### What needs to be done:
Everything from the line containing "Obligations.StepRunsDecodedInstruction := by" through the line containing "the trace. -/" should be repeated exactly, and nothing else from the data.

### Working data:
/-- Settles O7: each legal word is the word of its instruction, and the two illegal ones have opcodes above 21. -/
theorem sampleWordsDecode : Obligations.SampleWordsDecode := by
  unfold Obligations.SampleWordsDecode
  simp only [decodeWord_eq_some_iff, decodeWord_eq_none_iff]
  decide

/-- The words of a well-formed instruction are as many as its length (R70, R80). -/
theorem length_encode {i : Insn} (h : i.wf = true) : (encode i).length = i.instr.length := by
  have himm : i.imm.isSome = i.instr.immMode := by simpa [Insn.wf] using h
  rw [Instr.length, ← himm, encode, List.length_cons]
  cases i.imm <;> rfl

/-- The length in the fields of the instruction (R80). -/
theorem length_eq_one_add (i : Instr) :
    i.length = 1 + if i.fields.1 = 1 ∨ i.fields.2.1 = 1 ∨ i.fields.2.2 = 1 then 1 else 0 := by
  simp only [Instr.length, Instr.immMode, Bool.or_eq_true, beq_iff_eq, or_assoc]
  split <;> rfl

/-- Settles O6: the words consumed are the words of the instruction, whose fields are those of the first word. -/
theorem instructionLengthFromFields : Obligations.InstructionLengthFromFields := by
  intro w more rest i h
  obtain ⟨hwf, hwords⟩ := decodeThenEncode _ _ _ h
  have hfirst : encodeWord i.instr = w := (List.cons.inj hwords).1
  obtain ⟨-, hfields⟩ := opcode_fields_of_decodeWord (decodeWord_eq_some_iff.2 hfirst)
  rw [← hwords, List.length_append, length_encode hwf, length_eq_one_add, hfields, Nat.add_comm]
  rfl

end Sys2Proof
end

section
/-! PROOF. The fetch of an illegal opcode (R77, R170, R171, R173). -/

namespace Sys2Proof.Machine

/-- The first word of the stream at an address is the word there, whether or not a second follows (R93). -/
theorem streamWords_eq_cons (s : State) (a : Nat) : ∃ more, s.streamWords a = s.memWord a :: more := by
  unfold State.streamWords
  split
  · exact ⟨_, rfl⟩
  · exact ⟨_, rfl⟩

theorem fetch_of_illegalOpcode {s : State} (hpc : s.pc.toNat < 4096)
    (hw : decodeWord s.wordAtPc = none) :
    s.fetch = .error (.illegalOpcode s.pc.toNat s.wordAtPc) := by
  obtain ⟨more, hstream⟩ := streamWords_eq_cons s s.pc.toNat
  have hdecode : decode (s.streamWords (s32 s.pc).toNat) = .illegalOpcode s.wordAtPc := by
    rw [toNat_s32_of_lt hpc, hstream]
    exact decode_cons_of_none hw more
  rcases fetch_cases s with ⟨hout, -⟩ | ⟨-, ⟨i, rest, hd, -⟩ | ⟨w, hd, hfetch⟩ | ⟨i, hd, -⟩⟩
  · exact absurd ((pc_inRange_iff _).2 hpc) hout
  · cases hdecode.symm.trans hd
  · cases hdecode.symm.trans hd
    rw [hfetch, toNat_s32_of_lt hpc]
  · cases hdecode.symm.trans hd

/-- Settles O31: the decoder answers nothing, so the fetch fails, and the step then only records the fault. -/
theorem illegalOpcodeFaults : Obligations.IllegalOpcodeFaults := fun _ hrun hpc hw =>
  step_of_fetch_error hrun (fetch_of_illegalOpcode hpc ((decodeWord_eq_none_iff _).2 hw))

end Sys2Proof.Machine
end

section
/-! SUPPORT. Which faults a fetch can raise, and the state it hands to the opcode (`spec/40_step.md` rules R92 to R95). -/

namespace Sys2Proof.Machine

/-- The words at `pc` decode to the instruction of the first of them, if memory holds them all (R73, R93). -/
theorem decode_streamWords_of_fits {s : State} {i : Instr} (hfits : s.pc.toNat + i.length ≤ 4096)
    (hw : decodeWord s.wordAtPc = some i) :
    ∃ imm rest, decode (s.streamWords s.pc.toNat) = .ok { instr := i, imm := imm } rest := by
  cases hmode : i.immMode with
  | false =>
    obtain ⟨more, hstream⟩ := streamWords_eq_cons s s.pc.toNat
    rw [State.wordAtPc] at hw
    exact ⟨none, more, by simp [hstream, decode, hw, hmode]⟩
  | true =>
    have hsecond : s.pc.toNat + 1 < 4096 := by
      simp only [Instr.length, hmode, if_true] at hfits
      omega
    have hstream : s.streamWords s.pc.toNat = [s.wordAtPc, s.memWord (s.pc.toNat + 1)] :=
      if_pos hsecond
    exact ⟨some (s.memWord (s.pc.toNat + 1)), [], by simp [hstream, decode, hw, hmode]⟩

/-- The fetch answers the instruction at `pc` if its words lie inside memory (R92, R93). -/
theorem fetch_of_fits {s : State} {i : Instr} (hfits : s.pc.toNat + i.length ≤ 4096)
    (hw : decodeWord s.wordAtPc = some i) : ∃ f, s.fetch = .ok f ∧ f.insn.instr = i := by
  have hpc : s.pc.toNat < 4096 := by
    have hlength := length_eq_one_add i
    omega
  obtain ⟨imm, rest, hdecode⟩ := decode_streamWords_of_fits hfits hw
  rw [← toNat_s32_of_lt hpc] at hdecode
  rcases fetch_cases s with ⟨hout, -⟩ | ⟨-, ⟨j, rest', hd, hfetch⟩ | ⟨w, hd, -⟩ | ⟨j, hd, -⟩⟩
  · exact absurd ((pc_inRange_iff _).2 hpc) hout
  · cases hdecode.symm.trans hd
    exact ⟨_, hfetch, rfl⟩
  · cases hdecode.symm.trans hd
  · cases hdecode.symm.trans hd

/-- The two faults of the fetch: a legal instruction whose words lie inside memory raises none (R101, R170). -/
theorem fetch_error_cases {s : State} {e : MachineFault} (h : s.fetch = .error e) :
    e = .pcOutOfRange s.pc ∨ e = .illegalOpcode s.pc.toNat s.wordAtPc := by
  by_cases hpc : s.pc.toNat < 4096
  · cases hw : decodeWord s.wordAtPc with
    | none =>
      cases h.symm.trans (fetch_of_illegalOpcode hpc hw)
      exact .inr rfl
    | some i =>
      by_cases hfits : s.pc.toNat + i.length ≤ 4096
      · obtain ⟨f, hf, -⟩ := fetch_of_fits hfits hw
        cases h.symm.trans hf
      · obtain ⟨hlast, hmode⟩ : s.pc.toNat = 4095 ∧ i.immMode = true := by
          rw [Instr.length] at hfits
          split at hfits
          next hmode => exact ⟨by omega, hmode⟩
          next => omega
        cases h.symm.trans (fetch_of_immMode_at_last hlast hw hmode)
        exact .inl rfl
  · cases h.symm.trans (fetch_of_pc_outOfRange (by omega))
    exact .inl rfl

/-- The immediate load of a fetched instruction reads the word after `pc` (R93). -/
theorem loadImmediate_of_fetch {s : State} {f : Fetched} (h : s.fetch = .ok f) :
    s.loadImmediate f.insn.imm =
      if f.insn.instr.immMode then s.setReg 1 (sext20 (s.memWord (s.pc.toNat + 1))) else s := by
  obtain ⟨-, -, -, -, himm⟩ := fetch_ok h
  rw [himm]
  split <;> rfl

/-- The registers at the trace point: register 1 holds the immediate, if there is one (R93, R94). -/
theorem reg_loadImmediate_of_fetch {s : State} {f : Fetched} (h : s.fetch = .ok f) (r : RegIx) :
    (s.loadImmediate f.insn.imm).reg r =
      if r = 1 ∧ f.insn.instr.immMode = true then sext20 (s.memWord (s.pc.toNat + 1)) else s.reg r := by
  rw [loadImmediate_of_fetch h]
  cases f.insn.instr.immMode <;> simp [State.reg_setReg]

/-- The advance charges the length of the instruction to `clks` (R95). -/
theorem beginInsn_clks (s : State) (f : Fetched) :
    (s.beginInsn f).clks = s.clks + BitVec.ofNat 32 f.insn.instr.length := by
  rw [State.clks, beginInsn_ioReg, if_pos rfl, wrap32_s32_add_nat]

theorem wrap32_natCast (n : Nat) : wrap32 (n : Int) = BitVec.ofNat 32 n :=
  BitVec.ofInt_natCast 32 n

/-- The opcode runs in the prepared state (R93 to R95). -/
theorem beginInsn_eq_prepared {s : State} {f : Fetched} (h : s.fetch = .ok f) :
    s.beginInsn f = s.prepared f.insn.instr := by
  obtain ⟨-, -, haddr, hword, -⟩ := fetch_ok h
  have hpc : wrap32 (f.addr + f.insn.instr.length) =
      BitVec.ofNat 32 (s.pc.toNat + f.insn.instr.length) := by
    rw [haddr]
    exact_mod_cast wrap32_natCast _
  have hclks := wrap32_s32_add_nat s.clks f.insn.instr.length
  rw [State.beginInsn, State.prepared, loadImmediate_of_fetch h, hpc, haddr, hword, ← hclks]
  split <;> rfl

end Sys2Proof.Machine
end

section
/-! SUPPORT. What an opcode does to register 1, to `clks` and to the cost (`spec/40_step.md` rules R98, R99), and the remainder by which
every index is formed. -/

namespace Sys2Proof.Machine

/-- `wrapIndex` is the non-negative remainder (R6). -/
theorem natCast_wrapIndex (a : Int) {m : Nat} (hm : 0 < m) : (wrapIndex a m : Int) = a % m :=
  Int.toNat_of_nonneg (Int.emod_nonneg a (by omega))

/-- Only `add` writes register 1 in `Execute` (R98). -/
theorem exec_reg_one {i : Instr} {s t : State} (h : exec i s = .next t)
    (hadd : ∀ rd rs rt, i ≠ .add rd rs rt) : t.reg 1 = s.reg 1 := by
  cases i <;> cases h
  case add rd rs rt => exact absurd rfl (hadd rd rs rt)
  case sub | mul | and | or | xor | jal | lw | ioIn => exact State.reg_one_writeReg ..
  case sll | sra | srl => exact writeShift_reg_one ..
  case beq | bne | blt | bgt | ble | bge => exact branchIf_reg ..
  case ioOut => exact outSideEffect_reg ..
  case sw | reti | halt => rfl

/-- The side effect of `out` writes no I/O register but `monitorcmd` and `diskstatus` (R154 to R157). -/
theorem ioReg_outSideEffect (s : State) (c : RegVal) (k : IoIx) (v : RegVal) {l : IoIx}
    (hcmd : l ≠ Io.monitorcmd) (hstatus : l ≠ Io.diskstatus) :
    (s.outSideEffect c k v).ioReg l = s.ioReg l := by
  rcases outSideEffect_cases s c k v with
    ⟨-, h⟩ | ⟨-, h⟩ | ⟨-, -, h⟩ | ⟨-, -, h⟩ | ⟨-, -, -, -, h⟩ <;> rw [h]
  · rfl
  · rfl
  · rw [ioReg_pixelWrite, if_neg hcmd]
  · rw [State.ioReg_setIo, if_neg hstatus]

theorem clks_extraCycle (s : State) : s.extraCycle.clks = s.clks + 1 := by
  rw [State.clks, State.ioReg_extraCycle, if_pos rfl]
  exact wrap32_s32_add_nat s.clks 1

theorem clks_of_exec_ioOut {rd rs rt : RegIx} {s t : State} (h : exec (.ioOut rd rs rt) s = .next t)
    (hk : ioIndex s rs rt ≠ Io.clks) : t.clks = s.clks := by
  rw [exec_ioOut] at h
  cases h
  rw [State.clks, ioReg_outSideEffect _ _ _ _ (by decide) (by decide), ioReg_outStored, if_neg hk.symm]
  rfl

/-- An opcode that does not overwrite `clks` adds to it what it adds to the cost (R23, R99). -/
theorem exec_cost_clks {i : Instr} {s t : State} (h : exec i s = .next t)
    (hout : ∀ rd rs rt, i = .ioOut rd rs rt → ioIndex s rs rt ≠ Io.clks) :
    ∃ n, t.cost = s.cost + n ∧ t.clks = s.clks + BitVec.ofNat 32 n := by
  cases i <;> cases h
  case lw | sw => exact ⟨1, by simp, by simp [clks_extraCycle]⟩
  case ioOut rd rs rt =>
    exact ⟨0, by simp, (clks_of_exec_ioOut rfl (hout rd rs rt rfl)).trans (by simp)⟩
  all_goals exact ⟨0, by simp, by simp [State.clks, State.ioReg]⟩

/-- The cost of an opcode beside its length: one more cycle for `lw` and `sw` (R99, R141, R142). -/
theorem exec_cost_of_access {i : Instr} {s t : State} (h : exec i s = .next t)
    (hi : ∃ rd rs rt, i = .lw rd rs rt ∨ i = .sw rd rs rt) : t.cost = s.cost + 1 := by
  obtain ⟨rd, rs, rt, rfl | rfl⟩ := hi
  · exact exec_cost h
  · exact exec_cost h

theorem exec_cost_of_not_access {i : Instr} {s t : State} (h : exec i s = .next t)
    (hi : ∀ rd rs rt, i ≠ .lw rd rs rt ∧ i ≠ .sw rd rs rt) : t.cost = s.cost := by
  rw [exec_cost h]
  split
  · exact absurd rfl (hi _ _ _).1
  · exact absurd rfl (hi _ _ _).2
  · rfl

end Sys2Proof.Machine
end

section
/-! PROOF. The step: its instruction, its trace record, its cost and its faults (R90 to R101). -/

namespace Sys2Proof.Machine

/-- Settles O12: every register write of an opcode goes through the guard, and only `add` asks it for register 1. -/
theorem onlyAddWritesImmediateRegister : Obligations.OnlyAddWritesImmediateRegister :=
  fun _ _ _ h => ⟨exec_reg_zero h, exec_reg_one h⟩

/-- Settles O29: the fetch answers the instruction, the advance leaves the prepared state, and the phase is the four controllers in
order. -/
theorem stepRunsDecodedInstruction : Obligations.StepRunsDecodedInstruction := by
  intro s i hrun hfits hw
  obtain ⟨f, hfetch, rfl⟩ := fetch_of_fits hfits hw
  obtain ⟨t, hexec⟩ := exec_completes f.insn.instr (s.beginInsn f)
  exact ⟨t, beginInsn_eq_prepared hfetch ▸ hexec, step_of_fetch_ok hrun hfetch hexec⟩

/-- Settles O36: the advance emits the one record, and neither the opcode nor the phase touches the trace. -/
theorem traceRecordPerStep : Obligations.TraceRecordPerStep := by
  intro s t f he hstep
  obtain ⟨u, hexec, rfl⟩ := step_of_executes he hstep
  obtain ⟨-, hfetch⟩ := he
  obtain ⟨-, -, haddr, hword, -⟩ := fetch_ok hfetch
  refine ⟨⟨f.addr, f.word, (s.loadImmediate f.insn.imm).x⟩, ?_, haddr, hword,
    reg_loadImmediate_of_fetch hfetch⟩
  rw [peripherals_trace, (exec_sameHidden hexec).trace, beginInsn_trace]

/-- Settles O35: the advance charges the length to both counters, and the opcode adds the same to both. -/
theorem stepCostIsTheTable : Obligations.StepCostIsTheTable := by
  intro s t f he hstep
  obtain ⟨u, hexec, rfl⟩ := step_of_executes he hstep
  rw [peripherals_cost, peripherals_clks]
  refine ⟨fun haccess => ?_, fun hother => ?_, fun hout => ?_⟩
  · rw [exec_cost_of_access hexec haccess, beginInsn_cost, Instr.length]
    split <;> rfl
  · rw [exec_cost_of_not_access hexec hother, beginInsn_cost, Instr.length]
  · obtain ⟨n, hcost, hclks⟩ := exec_cost_clks hexec hout
    rw [hclks, beginInsn_clks, hcost, beginInsn_cost, BitVec.ofNat_add, BitVec.add_assoc]

/-- A running machine takes a step, and a fault after it is one of the fetch (R91, R101). -/
theorem step_completes_of_running {s : State} (hrun : s.Running) :
    ∃ t, step s = .next t ∧
      (t.fault = none ∨ t.fault = some (.pcOutOfRange s.pc) ∨
        t.fault = some (.illegalOpcode s.pc.toNat s.wordAtPc)) ∧
      ((∃ f, s.fetch = .ok f) → t.fault = none) := by
  cases hfetch : s.fetch with
  | ok f =>
    obtain ⟨u, hexec⟩ := exec_completes f.insn.instr (s.beginInsn f)
    have hfault : u.peripherals.fault = none := by
      rw [peripherals_fault, (exec_sameHidden hexec).fault, beginInsn_fault, hrun.2]
    exact ⟨_, step_of_fetch_ok hrun hfetch hexec, .inl hfault, fun _ => hfault⟩
  | error e =>
    refine ⟨_, step_of_fetch_error hrun hfetch, .inr ?_, fun ⟨f, hf⟩ => nomatch hf⟩
    exact (fetch_error_cases hfetch).imp (congrArg some) (congrArg some)

/-- Settles O34: the fetch has two faults, every opcode completes, and every index is a remainder. -/
theorem noOtherRuntimeFailure : Obligations.NoOtherRuntimeFailure := by
  refine ⟨fun s => step_completes_of_running, fun s rs rt => ?_, fun s => natCast_wrapIndex _ (by decide),
    fun s i => natCast_wrapIndex _ (by decide), fun s p hwf hchanged => ?_⟩
  · rw [← s32, ← operandSum_eq]
    exact ⟨natCast_wrapIndex _ (by decide), natCast_wrapIndex _ (by decide)⟩
  · rw [pixel_pixelWrite s p hwf, ite_ne_right_iff] at hchanged
    obtain ⟨hp, -⟩ := hchanged
    rw [hp, ← wrapIndex_s32 _ (by decide)]
    exact natCast_wrapIndex _ (by decide)

end Sys2Proof.Machine
end

section
/-! PROOF. The arithmetic and logic instructions (R110 to R119). Each is one guarded write; an ALU value over the integers is that of the
bit-vector operation, and a shift draws a free value exactly where its amount lies outside 0..31. -/

namespace Sys2Proof.Machine

theorem toNat_s32_of_nonneg {v : RegVal} (h : 0 ≤ s32 v) : (s32 v).toNat = v.toNat :=
  BitVec.toNat_toInt_of_msb v (by simpa [BitVec.msb_eq_toInt, s32] using h)

/-- Scaling by a power of two and wrapping is the left shift (R117). -/
theorem wrap32_u32_mul_two_pow (v : RegVal) (n : Nat) : wrap32 (u32 v * 2 ^ n) = v <<< n := by
  have hcast : (u32 v * 2 ^ n : Int) = (v.toNat * 2 ^ n : Nat) := by simp [u32]
  rw [hcast, wrap32_natCast]
  apply BitVec.eq_of_toNat_eq
  rw [BitVec.toNat_ofNat, BitVec.toNat_shiftLeft, Nat.shiftLeft_eq]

### Answer space:
theorem stepRunsDecodedInstruction : Obligations.StepRunsDecodedInstruction := by
  intro s i hrun hfits hw
  obtain ⟨f, hfetch, rfl⟩ := fetch_of_fits hfits hw
  obtain ⟨t, hexec⟩ := exec_completes f.insn.instr (s.beginInsn f)
  exact ⟨t, beginInsn_eq_prepared hfetch ▸ hexec, step_of_fetch_ok hrun hfetch hexec⟩

/-- Settles O36: the advance emits the one record, and neither the opcode nor the phase touches the trace. -/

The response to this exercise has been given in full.